*PROBLEM DESCRIPTION*. Return exactly those lines of the material below that fall between the line holding "handle is held. -/" and the line holding "intro s htrace hidle", inclusive.

*RECORDS SUPPLIED*.
-- ==== Sys2Proof/Proofs/HandleBalance.lean ====
section
/-! PROOFS. The handles a trace opens and the handles it closes differ by the one handle its last phase may hold (R67, R215). -/

namespace Sys2Proof.Safety

open Machine

/-- How many handles are held in a phase: none before an open is answered `Opened`, one until the close (R67). -/
def heldHandles : Phase → Nat
  | .between _ | .openFailed _ => 0
  | .ready _ _ | .sent _ | .settled _ | .answered _ _ | .writeFailed _ | .closing _ => 1

/-- An event keeps the balance of opens and closes: an open takes a handle, the close gives it back, and no other event changes what is held. -/
theorem PhaseStep.balance {p : Params} {ph ph' q : Phase} {e : Event} {es : List Event} (h : PhaseStep p ph e ph')
    (hes : heldHandles ph' + openedCount es = heldHandles q + closeCount es) :
    heldHandles ph + openedCount (e :: es) = heldHandles q + closeCount (e :: es) := by
  cases h with
  | opened => simp only [heldHandles, openedCount, closeCount] at hes ⊢; omega
  | closed => simp only [heldHandles, openedCount, closeCount] at hes ⊢; omega
  | _ => exact hes

/-- Handles held before a trace and opened in it are those closed in it and held after it. -/
theorem runPhases_balance {p : Params} {ph q : Phase} {es : List Event} (h : runPhases p ph es = some q) :
    heldHandles ph + openedCount es = heldHandles q + closeCount es := by
  induction es generalizing ph with
  | nil => cases h; rfl
  | cons e es ih =>
    obtain ⟨ph', hstep, hrest⟩ := runPhases_cons h
    exact hstep.balance (ih hrest)

/-- In `Idle` no handle is held. -/
theorem heldHandles_phaseOf_idle {s : State} (hs : s.session = .idle) : heldHandles (phaseOf s) = 0 := by
  rw [phaseOf, hs, heldHandles]

end Sys2Proof.Safety

namespace Sys2Proof.Proofs

open Machine Safety

/-- Settles O52: the balance over the whole trace, with no handle held at either end. -/
theorem everyOpenedHandleIsClosed : Obligations.EveryOpenedHandleIsClosed := by
  intro s htrace hidle
  have hbalance := runPhases_balance htrace
  have hstart : heldHandles (.between 0) = 0 := rfl
  have hend : heldHandles (phaseOf s) = 0 := heldHandles_phaseOf_idle hidle
  omega

/-- After one session, cut short at its first write, and one failed open. -/
def afterOneSession : State :=
  { State.reset with
    params := { portId := "p", readTimeout := 1, settleInterval := 2, rxMax := 12 }
    rateIdx := 2
    events := [.opening "p" 115200 1 .opened, .tx (commandFrame 0x01#8) .writeError, .diag .transportWriteError (.rate 115200), .close,
      .opening "p" 57600 1 .openError, .diag .transportOpenError (.rate 57600)] }

theorem afterOneSession_traceInv : TraceInv afterOneSession := by decide +kernel

/-- `everyOpenedHandleIsClosed` of a trace that does open a handle: one open, so one close. -/
theorem closeCount_afterOneSession : closeCount afterOneSession.events = 1 :=
  everyOpenedHandleIsClosed afterOneSession afterOneSession_traceInv rfl

end Sys2Proof.Proofs
end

*YOUR SOLUTION*.
/-- In `Idle` no handle is held. -/
theorem heldHandles_phaseOf_idle {s : State} (hs : s.session = .idle) : heldHandles (phaseOf s) = 0 := by
  rw [phaseOf, hs, heldHandles]

end Sys2Proof.Safety

namespace Sys2Proof.Proofs

open Machine Safety

/-- Settles O52: the balance over the whole trace, with no handle held at either end. -/
theorem everyOpenedHandleIsClosed : Obligations.EveryOpenedHandleIsClosed := by
  intro s htrace hidle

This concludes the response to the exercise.